Genomic positions of selected DArT-seq markers that revealed significant marker-trait associations (Figs. 6 and 7) were referred to gene annotations reported in the white lupin genome portal [38, 39] (https://www.whitelupin.fr). Six markers were found in exons, three in introns, four in untranslated regions (UTRs) and only one in a region lacking any annotations (Table 5). Taking into consideration expected protein sequences, an alternative allele of Chr06_14434379 marker conferred synonymous mutation, whereas alternative alleles of Chr11_18778542, Chr16_366800 and Chr16_788665 markers – nonsynonymous mutations, namely Ser to Arg, Asn to Asp and Glu to Gly. Interestingly, three gene-based DArT-seq markers were also localized in miRNA clusters. These clusters revealed a remarkably high number of hits to sequences deposited in RNAcentral miRbase [87], namely Cluster_43033 for a presence/absence SilicoDArT marker Chr08_3090075_D − 419, including 362 long non-coding RNAs (lncRNAs), with the best hit e-value of 2.4e-131 (BNAP_LNC001257 from Brassica napus), Cluster_70755 for a presence/absence SilicoDArT marker Chr13_13913452_D − 752, including 646 lncRNAs, with the best hit e-value of 4.3e-153 (PVUL_LNC004086 from Phaseolus vulgaris) and Cluster_127516 for a presence/absence SilicoDArT marker Chr25_4002891_D – 955, including 947 lncRNAs, with the best hit e-value of ~ 0.0 (LANG_LNC003687 from Lupinus angustifolius).

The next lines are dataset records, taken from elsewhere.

-- ==== Sys2Proof/Laws/State.lean ====
section
/-!
SUPPORT. The small lemmas of the state: for each table update, what every field and every read of the state is after it.
-/

namespace Sys2Proof.Machine

variable (s : State)

section rows
variable {α β : Type} {n : Nat}

@[simp] theorem getElem_mapRows (f : α → β) (v : Vector α n) (i : Nat) (h : i < n) : (mapRows f v)[i] = f v[i] := by
  cases v; simp [mapRows]

theorem mem_rowsWhere (p : α → Bool) (v : Vector α n) (i : Fin n) : i ∈ rowsWhere p v ↔ p v[i.val] = true := by
  have hlen : v.toList.length = n := by simp
  simp only [rowsWhere, List.mem_filterMap, Prod.exists, Option.ite_none_right_eq_some, Option.some.injEq]
  constructor
  · rintro ⟨a, b, hab, hp, rfl⟩
    obtain ⟨m, hm, he⟩ := List.mem_iff_getElem.1 hab
    simp only [List.getElem_zip, List.getElem_finRange, Prod.mk.injEq] at he
    obtain ⟨h1, h2⟩ := he
    subst h1; subst h2
    simpa using hp
  · intro hp
    refine ⟨i, v[i.val], List.mem_iff_getElem.2 ⟨i.val, by simp, ?_⟩, hp, rfl⟩
    simp

theorem pairwise_filterMap_fst (p : α → Bool) (l : List (Fin n × α)) (h : (l.map Prod.fst).Pairwise (· < ·)) :
    (l.filterMap (fun r => if p r.2 then some r.1 else none)).Pairwise (· < ·) := by
  induction l with
  | nil => simp
  | cons a t ih =>
    simp only [List.map_cons, List.pairwise_cons] at h
    have hmem : ∀ b ∈ t.filterMap (fun r => if p r.2 then some r.1 else none), b ∈ t.map Prod.fst := by
      intro b hb
      simp only [List.mem_filterMap, Option.ite_none_right_eq_some, Option.some.injEq] at hb
      obtain ⟨r, hr, -, rfl⟩ := hb
      exact List.mem_map_of_mem hr
    by_cases hp : p a.2
    · simp only [List.filterMap_cons, hp, if_true, List.pairwise_cons]
      exact ⟨fun b hb => h.1 b (hmem b hb), ih h.2⟩
    · simp only [List.filterMap_cons, hp]
      exact ih h.2

theorem rowsWhere_ascending (p : α → Bool) (v : Vector α n) : (rowsWhere p v).Pairwise (· < ·) := by
  refine pairwise_filterMap_fst p _ ?_
  rw [List.map_fst_zip (by simp)]
  exact List.pairwise_lt_finRange n

theorem rowsWhere_nodup (p : α → Bool) (v : Vector α n) : (rowsWhere p v).Nodup :=
  (rowsWhere_ascending p v).imp fun h => Fin.ne_of_lt h

end rows


section modEntry
variable (i : EntryIdx) (f : Entry → Entry)

@[simp] theorem modEntry_groups : (s.modEntry i f).groups = s.groups := rfl
@[simp] theorem modEntry_lanes : (s.modEntry i f).lanes = s.lanes := rfl
@[simp] theorem modEntry_nodes : (s.modEntry i f).nodes = s.nodes := rfl
@[simp] theorem modEntry_ports : (s.modEntry i f).ports = s.ports := rfl
@[simp] theorem modEntry_pointer : (s.modEntry i f).pointer = s.pointer := rfl
@[simp] theorem modEntry_restart : (s.modEntry i f).restart = s.restart := rfl
@[simp] theorem modEntry_staging : (s.modEntry i f).staging = s.staging := rfl
@[simp] theorem modEntry_owner : (s.modEntry i f).owner = s.owner := rfl
@[simp] theorem modEntry_notices : (s.modEntry i f).notices = s.notices := rfl
@[simp] theorem modEntry_manager : (s.modEntry i f).manager = s.manager := rfl
@[simp] theorem modEntry_sweep : (s.modEntry i f).sweep = s.sweep := rfl
@[simp] theorem modEntry_pending : (s.modEntry i f).pending = s.pending := rfl
@[simp] theorem modEntry_group (h : GroupId) : (s.modEntry i f).group h = s.group h := rfl
@[simp] theorem modEntry_lane (j : LaneId) : (s.modEntry i f).lane j = s.lane j := rfl
@[simp] theorem modEntry_node (q : Port) (m : Node) : (s.modEntry i f).node q m = s.node q m := rfl
@[simp] theorem modEntry_port (q : Port) : (s.modEntry i f).port q = s.port q := rfl
@[simp] theorem modEntry_notice (m : NoticeKind) : (s.modEntry i f).notice m = s.notice m := rfl

end modEntry


section modLane
variable (k : LaneId) (f : Lane → Lane)

@[simp] theorem modLane_entries : (s.modLane k f).entries = s.entries := rfl
@[simp] theorem modLane_groups : (s.modLane k f).groups = s.groups := rfl
@[simp] theorem modLane_nodes : (s.modLane k f).nodes = s.nodes := rfl
@[simp] theorem modLane_ports : (s.modLane k f).ports = s.ports := rfl
@[simp] theorem modLane_pointer : (s.modLane k f).pointer = s.pointer := rfl
@[simp] theorem modLane_restart : (s.modLane k f).restart = s.restart := rfl
@[simp] theorem modLane_staging : (s.modLane k f).staging = s.staging := rfl
@[simp] theorem modLane_owner : (s.modLane k f).owner = s.owner := rfl
@[simp] theorem modLane_notices : (s.modLane k f).notices = s.notices := rfl
@[simp] theorem modLane_manager : (s.modLane k f).manager = s.manager := rfl
@[simp] theorem modLane_sweep : (s.modLane k f).sweep = s.sweep := rfl
@[simp] theorem modLane_pending : (s.modLane k f).pending = s.pending := rfl
@[simp] theorem modLane_entry (j : EntryIdx) : (s.modLane k f).entry j = s.entry j := rfl
@[simp] theorem modLane_group (h : GroupId) : (s.modLane k f).group h = s.group h := rfl
@[simp] theorem modLane_node (q : Port) (m : Node) : (s.modLane k f).node q m = s.node q m := rfl
@[simp] theorem modLane_port (q : Port) : (s.modLane k f).port q = s.port q := rfl
@[simp] theorem modLane_notice (m : NoticeKind) : (s.modLane k f).notice m = s.notice m := rfl

end modLane


section mapLanes
variable (f : LaneId → Lane → Lane)

@[simp] theorem mapLanes_entries : (s.mapLanes f).entries = s.entries := rfl
@[simp] theorem mapLanes_groups : (s.mapLanes f).groups = s.groups := rfl
@[simp] theorem mapLanes_nodes : (s.mapLanes f).nodes = s.nodes := rfl
@[simp] theorem mapLanes_ports : (s.mapLanes f).ports = s.ports := rfl
@[simp] theorem mapLanes_pointer : (s.mapLanes f).pointer = s.pointer := rfl
@[simp] theorem mapLanes_restart : (s.mapLanes f).restart = s.restart := rfl
@[simp] theorem mapLanes_staging : (s.mapLanes f).staging = s.staging := rfl
@[simp] theorem mapLanes_owner : (s.mapLanes f).owner = s.owner := rfl
@[simp] theorem mapLanes_notices : (s.mapLanes f).notices = s.notices := rfl
@[simp] theorem mapLanes_manager : (s.mapLanes f).manager = s.manager := rfl
@[simp] theorem mapLanes_sweep : (s.mapLanes f).sweep = s.sweep := rfl
@[simp] theorem mapLanes_pending : (s.mapLanes f).pending = s.pending := rfl
@[simp] theorem mapLanes_entry (j : EntryIdx) : (s.mapLanes f).entry j = s.entry j := rfl
@[simp] theorem mapLanes_group (h : GroupId) : (s.mapLanes f).group h = s.group h := rfl
@[simp] theorem mapLanes_node (q : Port) (m : Node) : (s.mapLanes f).node q m = s.node q m := rfl
@[simp] theorem mapLanes_port (q : Port) : (s.mapLanes f).port q = s.port q := rfl
@[simp] theorem mapLanes_notice (m : NoticeKind) : (s.mapLanes f).notice m = s.notice m := rfl

end mapLanes


section modNode
variable (p : Port) (n : Node) (f : NodeRecord → NodeRecord)

@[simp] theorem modNode_entries : (s.modNode p n f).entries = s.entries := rfl
@[simp] theorem modNode_groups : (s.modNode p n f).groups = s.groups := rfl
@[simp] theorem modNode_lanes : (s.modNode p n f).lanes = s.lanes := rfl
@[simp] theorem modNode_ports : (s.modNode p n f).ports = s.ports := rfl
@[simp] theorem modNode_pointer : (s.modNode p n f).pointer = s.pointer := rfl
@[simp] theorem modNode_restart : (s.modNode p n f).restart = s.restart := rfl
@[simp] theorem modNode_staging : (s.modNode p n f).staging = s.staging := rfl
@[simp] theorem modNode_owner : (s.modNode p n f).owner = s.owner := rfl
@[simp] theorem modNode_notices : (s.modNode p n f).notices = s.notices := rfl
@[simp] theorem modNode_manager : (s.modNode p n f).manager = s.manager := rfl
@[simp] theorem modNode_sweep : (s.modNode p n f).sweep = s.sweep := rfl
@[simp] theorem modNode_pending : (s.modNode p n f).pending = s.pending := rfl
@[simp] theorem modNode_entry (j : EntryIdx) : (s.modNode p n f).entry j = s.entry j := rfl
@[simp] theorem modNode_group (h : GroupId) : (s.modNode p n f).group h = s.group h := rfl
@[simp] theorem modNode_lane (j : LaneId) : (s.modNode p n f).lane j = s.lane j := rfl
@[simp] theorem modNode_port (q : Port) : (s.modNode p n f).port q = s.port q := rfl
@[simp] theorem modNode_notice (m : NoticeKind) : (s.modNode p n f).notice m = s.notice m := rfl

end modNode


section modPort
variable (p : Port) (f : PortRecord → PortRecord)

@[simp] theorem modPort_entries : (s.modPort p f).entries = s.entries := rfl
@[simp] theorem modPort_groups : (s.modPort p f).groups = s.groups := rfl
@[simp] theorem modPort_lanes : (s.modPort p f).lanes = s.lanes := rfl
@[simp] theorem modPort_nodes : (s.modPort p f).nodes = s.nodes := rfl
@[simp] theorem modPort_pointer : (s.modPort p f).pointer = s.pointer := rfl
@[simp] theorem modPort_restart : (s.modPort p f).restart = s.restart := rfl
@[simp] theorem modPort_staging : (s.modPort p f).staging = s.staging := rfl
@[simp] theorem modPort_owner : (s.modPort p f).owner = s.owner := rfl
@[simp] theorem modPort_notices : (s.modPort p f).notices = s.notices := rfl
@[simp] theorem modPort_manager : (s.modPort p f).manager = s.manager := rfl
@[simp] theorem modPort_sweep : (s.modPort p f).sweep = s.sweep := rfl
@[simp] theorem modPort_pending : (s.modPort p f).pending = s.pending := rfl
@[simp] theorem modPort_entry (j : EntryIdx) : (s.modPort p f).entry j = s.entry j := rfl
@[simp] theorem modPort_group (h : GroupId) : (s.modPort p f).group h = s.group h := rfl
@[simp] theorem modPort_lane (j : LaneId) : (s.modPort p f).lane j = s.lane j := rfl
@[simp] theorem modPort_node (q : Port) (m : Node) : (s.modPort p f).node q m = s.node q m := rfl
@[simp] theorem modPort_notice (m : NoticeKind) : (s.modPort p f).notice m = s.notice m := rfl

end modPort


section setGroup
variable (g : GroupId) (r : Group)

@[simp] theorem setGroup_entries : (s.setGroup g r).entries = s.entries := rfl
@[simp] theorem setGroup_lanes : (s.setGroup g r).lanes = s.lanes := rfl
@[simp] theorem setGroup_nodes : (s.setGroup g r).nodes = s.nodes := rfl
@[simp] theorem setGroup_ports : (s.setGroup g r).ports = s.ports := rfl
@[simp] theorem setGroup_pointer : (s.setGroup g r).pointer = s.pointer := rfl
@[simp] theorem setGroup_restart : (s.setGroup g r).restart = s.restart := rfl
@[simp] theorem setGroup_staging : (s.setGroup g r).staging = s.staging := rfl
@[simp] theorem setGroup_owner : (s.setGroup g r).owner = s.owner := rfl
@[simp] theorem setGroup_notices : (s.setGroup g r).notices = s.notices := rfl
@[simp] theorem setGroup_manager : (s.setGroup g r).manager = s.manager := rfl
@[simp] theorem setGroup_sweep : (s.setGroup g r).sweep = s.sweep := rfl
@[simp] theorem setGroup_pending : (s.setGroup g r).pending = s.pending := rfl
@[simp] theorem setGroup_entry (j : EntryIdx) : (s.setGroup g r).entry j = s.entry j := rfl
@[simp] theorem setGroup_lane (j : LaneId) : (s.setGroup g r).lane j = s.lane j := rfl
@[simp] theorem setGroup_node (q : Port) (m : Node) : (s.setGroup g r).node q m = s.node q m := rfl
@[simp] theorem setGroup_port (q : Port) : (s.setGroup g r).port q = s.port q := rfl
@[simp] theorem setGroup_notice (m : NoticeKind) : (s.setGroup g r).notice m = s.notice m := rfl

end setGroup


section setNotice
variable (k : NoticeKind) (r : NoticeRecord)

Long non-coding RNAs control developmental processes such as flowering via vernalization and autonomous pathways, seed germination, light- and auxin-regulated development, and are also involved in plant responses to abiotic and biotic stress [88,89,90]. Moreover, long non-coding RNAs drive RNA-dependent DNA methylation to generally suppress transposons in the genome as well as to repress the transcription of specific protein-coding genes, including FLOWERING WAGENINGEN (FWA) conferring a late flowering A. thaliana phenotype [88, 91]. Here, a long non-coding RNA Cluster_43033 was identified in an ATPase gene Lalb_Chr08g0233891. There is little information on the contribution of ATPase genes into flowering pathways, except for the FLOWERING REPRESSOR AAA + ATPase 1 (AaFRAT1) that regulates perennial flowering in a vernalization-dependent manner in Arabis alpine, a mountainous plant from the Brassicaceae family [92]. Taking into consideration that SilicoDArT markers may represent methylation variation at restriction sites, the absence of an allele of the Chr08_3090075_D marker in early flowering accessions from Turkey, Syria and Jordan agrees with the hypothesis of an involvement of RNA-dependent DNA methylation mediated by long non-coding RNAs. Nevertheless, to draw any further conclusions, validation by transcriptomic and epigenetic profiling of germplasm carrying opposite allele phases in contrasting environmental conditions should be performed.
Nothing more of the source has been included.